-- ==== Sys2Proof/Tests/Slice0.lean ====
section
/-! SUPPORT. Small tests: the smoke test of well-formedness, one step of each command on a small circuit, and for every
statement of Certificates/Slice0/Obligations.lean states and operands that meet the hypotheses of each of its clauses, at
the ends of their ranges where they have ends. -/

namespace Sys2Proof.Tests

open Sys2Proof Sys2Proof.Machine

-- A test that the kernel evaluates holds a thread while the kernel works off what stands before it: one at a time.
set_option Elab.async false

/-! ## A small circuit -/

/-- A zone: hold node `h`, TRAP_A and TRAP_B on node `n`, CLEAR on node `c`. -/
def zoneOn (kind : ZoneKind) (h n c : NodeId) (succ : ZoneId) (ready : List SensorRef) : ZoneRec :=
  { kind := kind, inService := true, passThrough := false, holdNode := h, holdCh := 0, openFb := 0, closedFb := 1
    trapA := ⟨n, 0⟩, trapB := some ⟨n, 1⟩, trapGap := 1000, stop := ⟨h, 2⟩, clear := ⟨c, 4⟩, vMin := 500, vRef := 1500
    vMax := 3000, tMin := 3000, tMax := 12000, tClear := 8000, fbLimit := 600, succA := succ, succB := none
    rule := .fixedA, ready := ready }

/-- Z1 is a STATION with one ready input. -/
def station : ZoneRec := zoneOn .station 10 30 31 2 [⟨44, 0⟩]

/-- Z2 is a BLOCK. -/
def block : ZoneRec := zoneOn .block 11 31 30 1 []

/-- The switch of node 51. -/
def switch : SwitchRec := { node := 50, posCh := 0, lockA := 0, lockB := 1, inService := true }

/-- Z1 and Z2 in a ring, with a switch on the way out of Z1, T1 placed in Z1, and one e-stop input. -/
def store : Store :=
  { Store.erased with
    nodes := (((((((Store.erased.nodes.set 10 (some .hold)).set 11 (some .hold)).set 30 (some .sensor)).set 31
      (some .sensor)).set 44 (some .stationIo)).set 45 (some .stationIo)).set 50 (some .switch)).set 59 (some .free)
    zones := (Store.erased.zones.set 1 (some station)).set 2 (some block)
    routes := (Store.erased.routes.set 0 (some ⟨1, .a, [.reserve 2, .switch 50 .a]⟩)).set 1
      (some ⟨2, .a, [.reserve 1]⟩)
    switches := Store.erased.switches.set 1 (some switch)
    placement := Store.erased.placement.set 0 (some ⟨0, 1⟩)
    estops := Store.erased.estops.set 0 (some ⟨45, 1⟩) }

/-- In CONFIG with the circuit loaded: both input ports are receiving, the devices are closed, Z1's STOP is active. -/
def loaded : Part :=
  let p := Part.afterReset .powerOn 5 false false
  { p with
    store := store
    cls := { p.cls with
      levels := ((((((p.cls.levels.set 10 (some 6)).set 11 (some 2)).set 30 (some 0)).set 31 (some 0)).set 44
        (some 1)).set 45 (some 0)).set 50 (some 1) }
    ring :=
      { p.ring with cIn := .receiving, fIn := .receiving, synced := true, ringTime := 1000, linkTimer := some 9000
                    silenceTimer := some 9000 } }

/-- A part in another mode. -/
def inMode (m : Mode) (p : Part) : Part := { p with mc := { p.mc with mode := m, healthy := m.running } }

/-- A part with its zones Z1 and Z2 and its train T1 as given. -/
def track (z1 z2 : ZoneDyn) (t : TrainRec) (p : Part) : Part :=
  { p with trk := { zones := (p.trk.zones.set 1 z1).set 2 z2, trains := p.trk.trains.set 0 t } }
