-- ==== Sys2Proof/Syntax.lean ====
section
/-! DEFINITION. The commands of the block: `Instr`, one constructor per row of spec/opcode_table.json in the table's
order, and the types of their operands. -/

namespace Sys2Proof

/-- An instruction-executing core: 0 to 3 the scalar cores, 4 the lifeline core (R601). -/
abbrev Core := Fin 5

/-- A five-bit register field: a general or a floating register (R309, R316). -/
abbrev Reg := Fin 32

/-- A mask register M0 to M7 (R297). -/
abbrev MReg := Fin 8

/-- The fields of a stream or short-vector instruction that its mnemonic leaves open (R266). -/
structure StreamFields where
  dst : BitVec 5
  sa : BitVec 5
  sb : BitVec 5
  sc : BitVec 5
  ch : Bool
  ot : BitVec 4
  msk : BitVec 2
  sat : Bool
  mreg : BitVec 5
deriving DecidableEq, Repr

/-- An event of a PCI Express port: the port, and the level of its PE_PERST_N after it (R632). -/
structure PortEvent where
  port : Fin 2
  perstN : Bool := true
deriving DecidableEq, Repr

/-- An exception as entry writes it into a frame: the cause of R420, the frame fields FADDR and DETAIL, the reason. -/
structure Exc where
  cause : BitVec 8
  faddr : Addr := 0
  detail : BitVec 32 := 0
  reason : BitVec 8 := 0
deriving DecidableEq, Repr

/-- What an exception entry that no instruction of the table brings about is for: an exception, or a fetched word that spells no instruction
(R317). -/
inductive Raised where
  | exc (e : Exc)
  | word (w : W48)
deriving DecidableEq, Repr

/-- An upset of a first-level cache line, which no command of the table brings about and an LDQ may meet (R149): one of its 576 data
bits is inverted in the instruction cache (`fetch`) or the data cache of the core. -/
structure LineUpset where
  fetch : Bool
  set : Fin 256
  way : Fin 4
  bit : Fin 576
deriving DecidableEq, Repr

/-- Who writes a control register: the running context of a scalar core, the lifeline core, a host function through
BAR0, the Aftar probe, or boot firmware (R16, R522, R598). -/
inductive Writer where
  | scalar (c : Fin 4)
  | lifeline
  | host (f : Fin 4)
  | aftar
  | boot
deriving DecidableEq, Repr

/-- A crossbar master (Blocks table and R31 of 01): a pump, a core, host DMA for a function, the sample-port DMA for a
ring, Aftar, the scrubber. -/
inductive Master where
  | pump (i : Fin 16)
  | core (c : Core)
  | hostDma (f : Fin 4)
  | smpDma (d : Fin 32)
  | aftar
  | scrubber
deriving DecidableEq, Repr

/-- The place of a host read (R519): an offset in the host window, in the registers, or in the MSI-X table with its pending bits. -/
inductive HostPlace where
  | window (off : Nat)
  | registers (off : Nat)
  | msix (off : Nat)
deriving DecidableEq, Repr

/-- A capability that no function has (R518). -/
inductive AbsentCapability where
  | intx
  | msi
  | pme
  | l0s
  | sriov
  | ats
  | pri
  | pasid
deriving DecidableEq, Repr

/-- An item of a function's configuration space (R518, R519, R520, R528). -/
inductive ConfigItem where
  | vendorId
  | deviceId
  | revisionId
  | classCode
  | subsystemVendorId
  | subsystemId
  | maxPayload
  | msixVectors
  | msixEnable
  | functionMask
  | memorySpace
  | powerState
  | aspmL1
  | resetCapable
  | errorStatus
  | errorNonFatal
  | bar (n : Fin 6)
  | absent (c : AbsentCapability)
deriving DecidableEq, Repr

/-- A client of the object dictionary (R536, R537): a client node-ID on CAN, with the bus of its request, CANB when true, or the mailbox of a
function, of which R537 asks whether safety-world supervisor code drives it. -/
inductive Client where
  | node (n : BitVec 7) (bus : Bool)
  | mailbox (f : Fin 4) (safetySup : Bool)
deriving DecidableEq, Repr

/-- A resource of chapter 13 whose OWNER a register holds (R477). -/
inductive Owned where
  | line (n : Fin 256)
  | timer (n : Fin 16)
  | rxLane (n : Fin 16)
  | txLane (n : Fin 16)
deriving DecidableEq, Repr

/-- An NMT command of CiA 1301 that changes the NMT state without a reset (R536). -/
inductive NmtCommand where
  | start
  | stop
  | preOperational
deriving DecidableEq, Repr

★ ★ ★

▸ Instructions for the task
Lines that hold "ready" are the ones to copy, so pick each out from the data.

▸ Output of the task
def zoneOn (kind : ZoneKind) (h n c : NodeId) (succ : ZoneId) (ready : List SensorRef) : ZoneRec :=
    rule := .fixedA, ready := ready }
/-- Z1 is a STATION with one ready input. -/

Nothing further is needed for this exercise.